Bilebante dan Gotong Royong Menghijaukan Desa
Di tengah pandemi, desa-desa di sejumlah daerah terus menjaga kebersamaan. Seperti Desa Bilebante di Lombok Tengah, NTB, yang mengajak warganya untuk bergotong royong menanam pohon.
Di tengah pandemi, kebersamaan warga dalam membangun desa harus terus dijaga. Itu juga yang didorong Desa Wisata Hijau Bilebante lewat kegiatan penghijauan dengan mengajak warganya bergotong royong menanam pohon.
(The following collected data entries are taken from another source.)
/-- R328: whether a ring lies whole in one populated cluster memory or gallery. One of the other die is taken too, as R322 gives such a ring
no effect (log entry 74). -/
def State.ringOk (s : State) (g : Stage) : Bool :=
  let n := g.nslots * g.slotLines * 128
  match s.phys g.ringAddr with
  | .gallery _ off => decide (off + n ≤ 0xC00_0000)
  | .cluster _ off => decide (off + n ≤ 0xC0_0000)
  | _ => false

/-! ## Slots and tokens (R336 to R340) -/

/-- The first byte of a slot (R325). -/
def Stage.slotAddr (g : Stage) (t : Nat) : Nat := g.ringAddr + t % g.nslots * (g.slotLines * 128)

def Stage.slotBytes (g : Stage) : Nat := g.slotLines * 128

/-! ## Stream plans (R438) -/

/-- Every running stream plan replaced. -/
def State.mapPlans (s : State) (f : StreamPlan → StreamPlan) : State :=
  { s with pool := { s.pool with plans := s.pool.plans.map f } }

/-- Whether a plan is the one that a chain's launch record runs on the chain's die. -/
def StreamPlan.serves (p : StreamPlan) (c : Chain) : Bool := p.die == cluDie c.cluster && p.launch == c.launch

/-- A plan's entry starts with the first launch on the die of a chain that names it; the entry W later is then fetched (R438, R592). -/
def State.planStart (s : State) (c : Chain) : State :=
  if c.planEntry = 0xFFFF then s
  else s.mapPlans fun p =>
    if p.serves c && !p.started.contains c.planEntry then
      { p with started := setInsert c.planEntry p.started,
               fetching := if c.planEntry + p.w < p.entries then setInsert (c.planEntry + p.w) p.fetching else p.fetching }
    else p

/-- NCHAINS of a plan entry. -/
def State.planChains (s : State) (p : StreamPlan) (i : Nat) : Nat :=
  bitsOf (s.virtWord p.die p.owner (p.base + 64 * (i + 1))) 16 16

/-- A committed chain counts to its plan entry, which is released once NCHAINS have committed (R438, R592). -/
def State.planCommit (s : State) (c : Chain) : State :=
  if c.planEntry = 0xFFFF then s
  else s.mapPlans fun p =>
    if p.serves c then
      let n := lookupD 0 c.planEntry p.commits + 1
      { p with commits := putD 0 c.planEntry n p.commits,
               released := if s.planChains p c.planEntry ≤ n then setInsert c.planEntry p.released else p.released }
    else p

/-! ## Launching (R323, R338, R352, R600, R615) -/

/-- R615: a pre-emption of the tasks that hold the contexts a chain needs, where their records allow it. -/
def State.requestPreempt (s : State) (c : Chain) : State :=
  c.stages.foldl (fun s g =>
    if g.kind = 0 then
      let e := engIndex g.engine
      let ts := s.rd .engTaskState e g.task
      let y := s.recOr (bitsOf ts 10 12)
      if bitsOf ts 0 2 ≠ 0 ∧ y.preempt = true ∧ y.prio < (s.recOr c.launch).prio then
        let x := s.eng e
        s.setEng e { x with preempt := setInsert g.task x.preempt }
      else s
    else s) s

/-- Whether a cluster's sequencer can launch a chain: none is launched into a block that is being reset (R780), nor on a die that does not
run (R19). -/
def State.canLaunch (s : State) (c : Chain) : Bool := !s.touchesReset c && s.dieRuns (cluDie c.cluster)

/-- A chain launched by a cluster's sequencer: counted, clamps counted, tokens EMPTY, contexts taken or awaited; a ring that does not lie
in one memory ends it at once (R328). -/
def State.launchChain (s : State) (c : Chain) (clamps : Nat) : State :=
  if !s.canLaunch c then s
  else
  let s := s.bump .cluChainLaunchCnt c.cluster 0 1
  let s := s.clamped c.cluster clamps
  match c.rings.findIdx? fun g => !s.ringOk g with
  | some k =>
    let c := { c with waiting := true, waitFrom := s.beamNow }
    ({ s with chains := s.chains ++ [c] }).endChain c stPageFault k
  | none =>
    let s := s.emptyRings c
    let s := s.planStart c
    if s.contextsFree c.launch c.stages then
      (({ s with chains := s.chains ++ [c] }).takeContexts c).showTasks c
    else
      let holder := (c.stages.find? fun g => g.kind == 0 && s.taskState (engIndex g.engine) g.task != 0).map fun g =>
        s.fld engTaskStateLaunch (engIndex g.engine) g.task
      ({ s with chains := s.chains ++ [{ c with waiting := true, waitFrom := s.beamNow, waitOn := holder.getD 0 }] }).requestPreempt c

/-- The words of a command image: given whole, or read from the program at an offset. -/
def State.imageWords (s : State) (cluster : Nat) (r : RecInst) (off n : Nat) (image : CmdImage) : List Word :=
  match image with
  | .words ws => ws
  | .program => s.progAt (cluDie cluster) r.owner r.prog off n

/-- OPC of a command image: 0xC a stage chain (R323), 0xD a collective command (R521). -/
def imageOpc (ws : List Word) : Nat := bitsOf (ws.headD 0#64) 0 4

/-- R261: a chain launched from its region's RECOMP_ENTRY is counted. -/
def State.countRecompute (s : State) (c : Chain) : State :=
  if s.canLaunch c = true ∧ c.region ≠ 0xFFFF ∧ c.rphase = 1 then
    let g := s.regionOf c
    let s := s.regionClamp c.cluster g
    if g.recomp = c.off then s.bump .cluRecompChainCnt c.cluster 0 1 else s
  else s

/-- A sequence exists for a record on a cluster, at its ENTRY if it is new (R600). -/
def State.needSeq (s : State) (cluster launch : Nat) : State :=
  match s.findSeq cluster launch with
  | some _ => s
  | none =>
    let r := s.recOr launch
    let entry := bitsOf (s.progWord (cluDie cluster) r.owner r.prog (4 + cluster)) 0 32
    { s with seqs := s.seqs ++ [{ cluster := cluster, launch := launch, next := entry }] }

/-- Whether a collective command of a sequence runs (R521). -/
def State.collRuns (s : State) (cluster launch : Nat) : Bool :=
  s.coll.running.any fun c => c.cluster == cluster && c.launch == launch

/-- STAGE_CHAIN (R323): a cluster's sequencer launches the chain at its sequence's next offset, while no chain of the sequence runs. -/
def stageChainEffect (cluster : Fin 24) (launch : BitVec 12) (image : CmdImage) (s : State) : State :=
  let cl := cluster.val
  let l := launch.toNat
  if s.chains.any (fun c => c.cluster == cl && c.launch == l && !c.extra) || s.collRuns cl l then s
  else
    let s' := s.needSeq cl l
    match s'.findSeq cl l with
    | none => s
    | some q =>
      if q.ended then s
      else
        let r := s'.recOr l
        let ws := s'.imageWords cl r q.next 32 image
        let (c, n) := s'.parseChain cl r q.next ws
        if imageOpc ws = 0xC then (s'.countRecompute c).launchChain c n else s

def execStageChain (cluster : Fin 24) (launch : BitVec 12) (image : CmdImage) (s : State) : Host.Outcome State Fault Refusal :=
  .next (stageChainEffect cluster launch image s)

/-- NEXT_CHAIN_LAUNCH (R352, R354): the chain that NEXT names, once the current chain has completed, or with OVERLAP once its stage 0
has finished its last item and every context the next chain needs is free. A regeneration that runs beside the sequence goes on with its
own next chain first (R232). -/
def nextChainLaunchEffect (cluster : Fin 24) (launch : BitVec 12) (image : CmdImage) (s : State) : State :=
  let cl := cluster.val
  let l := launch.toNat
  let r := s.recOr l
  match (s.findSeq cl l true).filter fun q => q.next != 0 && !(s.chains.any fun c => c.cluster == cl && c.launch == l && c.extra) with
  | some q =>
    let (c, n) := s.parseChain cl r q.next (s.imageWords cl r q.next 32 image)
    let c := { c with extra := true, origin := if q.regenFor.isSome then 3 else 1 }
    (s.countRecompute c).launchChain c n
  | none =>
  match s.chains.find? fun c => c.cluster == cl && c.launch == l && !c.extra && !c.ahead with
  | some cur =>
    let headDone := match cur.stages.head? with
      | some g => !g.busy && decide (cur.items ≤ g.started)
      | none => true
    let already := s.chains.any fun c => c.cluster == cl && c.launch == l && !c.extra && c.ahead
    let ws := s.imageWords cl r cur.next 32 image
    let (c, n) := s.parseChain cl r cur.next ws
    if imageOpc ws == 0xC && cur.overlap && cur.next != 0 && headDone && !already && cur.aborting.isNone && !cur.stopped && !s.touchesReset c && s.contextsFree c.launch c.stages then
      ((s.countRecompute c).bump .cluBubbleLaunchCnt cl 0 1).launchChain { c with ahead := true } n
    else s
  | none =>
    match s.findSeq cl l with
    | some q =>
      if q.ended || q.next == 0 || s.collRuns cl l then s
      else
        let ws := s.imageWords cl r q.next 32 image
        let (c, n) := s.parseChain cl r q.next ws
        if imageOpc ws = 0xC then (s.countRecompute c).launchChain c n else s
    | none => s

def execNextChainLaunch (cluster : Fin 24) (launch : BitVec 12) (image : CmdImage) (s : State) :
    Host.Outcome State Fault Refusal :=
  .next (nextChainLaunchEffect cluster launch image s)

/-! ## Tiles of tensors (R313 to R319) -/

/-- What reading one tile of a descriptor gives: its image as it arrives in the lens buffers, its scale image, whether elements of the
tensor were masked by the extent, and whether a sector of it was poisoned. -/
structure TileImage where
  elems : List Byte
  scales : List Byte
  masked : Bool
  poison : Bool
  deriving DecidableEq, Repr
Sepeda motor bak roda tiga yang membawa ratusan bibit pohon berhenti di gerbang Dusun Karang Baru, Desa Bilebante, Kecamatan Pringgarata, Lombok Tengah, Nusa Tenggara Barat, Jumat (12/2/2021) sekitar pukul 08.30 Wita. Melihat itu, warga yang telah menunggu bergeges mendekat.
Dibantu aparat desa, termasuk satuan polisi pamong praja (satpol PP), TNI, dan sejumlah mahasiswa, warga menurunkan bibit-bibit pohon itu. Kemudian, mereka membawa bibit-bibit itu ke sejumlah titik di kiri dan kanan jalan kampung.
Baca juga : Desa Wisata di Lombok Buka Kembali dengan Penerapan Protokol Kesehatan
Warga terlihat antusias melakukan hal itu. Termasuk saat menanam. Semua dikerjakan dengan penuh semangat mulai melepas polybag, memasukkan bibit dengan sisa tanah yang masih melekat ke dalam lubang tanam, hingga menimbunnya kembali dengan tanah dan menancapkan dua kayu pelindung.
Tidak hanya orang tua, anak-anak juga tak kalah semangat. Seperti pengalaman baru, setiap selesai menanam satu pohon, mereka akan menanam pohon berikutnya. Begitu seterusnya hingga kegiatan itu berakhir pukul 10.00 Wita.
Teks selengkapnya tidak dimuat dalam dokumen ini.